Citigroup assembled a new AI Infrastructure Banking team last month, staffed with investment bankers whose job is not to use AI internally but to win advisory mandates from AI companies raising capital, doing M&A, and building data centre infrastructure. The team is positioned to capture fees from what is effectively an entirely new industry's capital markets activity — the OpenAI $110 billion rounds, the data centre construction bonds, the infrastructure SPACs. It is a classic Wall Street move: when a new industry generates enough transaction volume, build a specialist team to advise it. That Citigroup is doing this now, at this scale, is a useful signal of how large the AI capital markets opportunity has become.
The mirror image of that move is happening on the other side. xAI recently went to Bloomberg with news that it is hiring Wall Street credit analysts, portfolio managers, distressed investors, and leveraged loan specialists — not to build AI products for finance, but to teach Grok how finance actually works. The goal is genuine domain expertise in the structures and conventions of credit markets, which are notoriously opaque, heavily reliant on unstructured data, and resistant to the kind of automation that has transformed equities trading. Teaching an AI model to understand a leveraged loan covenant package or a distressed bond situation requires the people who know those things at a granular level. Hence the hiring.
JPMorgan's head of fixed income, Pranav Jhamna, made the case in March for why credit specifically is the right frontier: credit markets are "the last frontier when it comes to market automation," characterised by bespoke documents, private negotiations, and data that exists in PDFs and emails rather than in structured feeds. Equity markets have been largely automated for decades. Credit has resisted because the relevant information is unstructured and context-dependent in ways that previous generations of automation could not handle. Generative AI, which can parse and reason over unstructured text, changes that calculus — potentially dramatically. JPMorgan is positioning itself to be the institution that captures that shift internally, not just through advisory mandates.

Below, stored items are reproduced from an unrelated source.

/-- FEATCTL_GO: refused while any partition exists. -/
def execFeatctlGo (s : State) : Out := .next (if s.parts.isEmpty then s.onMgmt Mgmt.negotiate else s)

/-! ## Partitions (R334, R404) -/

/-- Clusters of a descriptor, guaranteed and margin. -/
def descClusters (d : List W64) : W64 := let w := d.headD 0; (w &&& 0xFFFFFFFF) ||| (w >>> 32)

/-- A descriptor breaks no rule of R334, beside the partitions that exist. -/
def State.descOk (s : State) (p : Nat) (d : List W64) : Bool :=
  let w := wordAt d
  let lsz := fun (x : Nat) => decide (4 ≤ x) && decide (x ≤ 12)
  d.length == 6 && bits (w 0) 31 0 != 0 && (bits (w 0) 31 0 &&& bits (w 0) 63 32) == 0 && bits (w 1) 20 19 != 3 && bits (w 1) 63 21 == 0 &&
    bits (w 2) 11 0 == 0 && bits (w 2) 63 48 == 0 && bits (w 3) 63 32 == 0 && bits (w 4) 11 0 == 0 && bits (w 4) 63 52 == 0 &&
    lsz (bits (w 4) 51 48) && bits (w 5) 11 0 == 0 && bits (w 5) 63 52 == 0 && lsz (bits (w 5) 51 48) &&
    s.parts.all fun e => e.1 == p || (descClusters e.2.desc &&& descClusters d) == 0

/-- The page of a new stage-2 table, empty. -/
def State.newTable (s : State) : Nat × State :=
  let f := s.fresh
  let page := Config.tablePage f.1 % 2 ^ 36
  (page * 4096, f.2.zeroPage page)

/-- A new partition. -/
def newPartition (d : List W64) (root : Nat) : Partition :=
  { desc := d, tdisp := .unlocked, lqs := [], ctrs := [], prqProd := 0, prqCons := 0, evProd := 0, evCons := 0, evSeq := 0, evLost := 0
    s1root := 0, s1inv := none, s2root := root, cancelBusy := false, tdx := Tdx.reset, evWait := [], domains := [], memcls := memclsReset, refuse := false }

/-- PCTL of an action of Lantern: its STAT, and BUSY until the cycle ends (log entry 67). -/
def State.pctl (s : State) (st : Nat) : State := { s with mgmt := { s.mgmt with pctlStat := st, pctlBusy := true } }

/-- PARTITION_CREATE: ignored while Lantern acts. -/
def State.create (s : State) (p : Nat) : State :=
  if s.mgmtOpen = false ∨ 16 ≤ p ∨ s.mgmt.pctlBusy = true then s
  else if s.mgmt.featStat ≠ 1 then s.pctl 5
  else if (s.part p).isSome then s.pctl 2
  else if s.descOk p s.mgmt.pdesc = false then s.pctl 1
  else
    let t := s.newTable
    { t.2 with parts := Tbl.insert t.2.parts p (newPartition s.mgmt.pdesc t.1) }.pctl 0

/-- PARTITION_CREATE. -/
def execPartitionCreate (p : Nat) (s : State) : Out := .next (s.create p)

/-- The KeyIDs that a partition owns, ascending. -/
def State.keysOf (s : State) (p : Nat) : List Nat := (s.keys.filter fun e => e.2.owner == some p).map Prod.fst

/-- A KeyID returns to Lantern, and its pages are zeroed under new major counters (R404). -/
def State.takeKey (s : State) (k : Nat) : State :=
  (((s.pages.map Prod.fst).filter fun p => keyOf p == k).foldl State.zeroPage s).giveKey k none

/-- PARTITION_DESTROY: ignored while Lantern acts. -/
def State.destroy (s : State) (p : Nat) : State :=
  if s.mgmtOpen = false ∨ s.mgmt.pctlBusy = true then s
  else match s.part p with
    | none => s.pctl 3
    | some q =>
      if q.tdisp ≠ .unlocked then s.pctl 4
      else
        let t := s.resetPartition p 4
        let u := (t.keysOf p).foldl State.takeKey t
        { u with
          parts := Tbl.erase u.parts p, ide := u.ide.filter fun e => e.2.1 != p, spdm := Tbl.erase u.spdm (p + 1)
          leases := u.leases.filter fun l => l.part != p }.pctl 0

/-- PARTITION_DESTROY. -/
def execPartitionDestroy (p : Nat) (s : State) : Out := .next (s.destroy p)

/-! ## SPDM (R398) -/

/-- The mailbox of a function. -/
def State.box (s : State) (fn : Nat) : Spdm := Tbl.getD s.spdm fn Spdm.reset

/-- A function's mailbox answers: PF0's, and that of a VF whose partition exists, while Lantern runs. -/
def State.boxOpen (s : State) (fn : Nat) : Bool := s.mgmtOpen && (fn == 0 || (s.part (fn - 1)).isSome)

/-- A request on a mailbox whose condition holds changes it and is answered; any other is answered with nothing. -/
def State.onBox (s : State) (fn : Nat) (ok : Spdm → Bool) (f : Spdm → Spdm) : State :=
  if s.boxOpen fn then
    let x := s.box fn
    { s with spdm := Tbl.put Spdm.reset s.spdm fn (if ok x then f x else { x with reply := [] }) }
  else s

/-- GET_VERSION: version 1.3; the negotiation begins anew. -/
def execGetVersion (fn : Nat) (s : State) : Out :=
  .next (s.onBox fn (fun _ => true) fun x => { x with version := true, caps := false, algs := false, reply := [0x13] })

/-- GET_CAPABILITIES. -/
def execGetCapabilities (fn : Nat) (s : State) : Out :=
  .next (s.onBox fn Spdm.version fun x => { x with caps := true, algs := false, reply := [1] })

/-- NEGOTIATE_ALGORITHMS: only ECDSA P-384 with SHA-384, secp384r1 and AES-256-GCM. -/
def execNegotiateAlgorithms (fn : Nat) (o : SpdmOffer) (s : State) : Out :=
  .next (s.onBox fn (fun x => x.caps && o.ecdsaP384 && o.sha384 && o.secp384r1 && o.aesGcm) fun x => { x with algs := true, reply := [1] })

/-- GET_DIGESTS: the digest of the chain in slot 0. -/
def execGetDigests (fn : Nat) (s : State) : Out := .next (s.onBox fn Spdm.algs fun x => { x with reply := sha384 Config.certChain })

Goldman Sachs is already further along. The bank has been working with embedded Anthropic engineers to build autonomous agents for trade accounting, transaction reconciliation, and client onboarding — areas where the work is high-volume, rule-governed, and currently requires significant human labour that could plausibly be automated. The framing in Goldman's communications has been careful — "early stages," "co-development," gradual deployment — but the direction is clear. Goldman is not waiting to see how AI changes finance. It is trying to be the institution that uses AI to reduce the cost structure of its own operations before its competitors do.
What is interesting about these four moves in parallel — Citigroup advising AI companies, xAI learning from Wall Street, JPMorgan targeting credit automation, Goldman deploying Claude in back-office operations — is that they describe the same phenomenon from four different vantage points. The boundary between financial services and AI is dissolving. AI companies are becoming large enough to be significant financial market participants (they raise more capital than most industries). Financial institutions are becoming significant AI deployers (they have the data, the capital, and the incentive). And the expertise required to operate in this boundary zone — understanding both how credit markets work and how large language models process unstructured text — is scarce and being competed for aggressively.
The practical question is which institutions end up capturing the most value from this transition. Citigroup's advisory play is the most defensive: fees from advising the winners, regardless of who wins. Goldman's internal deployment play is the most aggressive: using AI to reduce operating costs before the cost savings become table stakes. JPMorgan's credit automation ambition is the longest-horizon bet, but credit markets are large enough that even partial automation would be enormously valuable. xAI's move is the most uncertain: hiring Wall Street expertise to teach a model finance is a plausible strategy, but "teaching" a model domain expertise is not the same as actually having it, and the models trained this way will face competitors who have been operating in credit markets for decades. The race is real; the outcome is genuinely uncertain.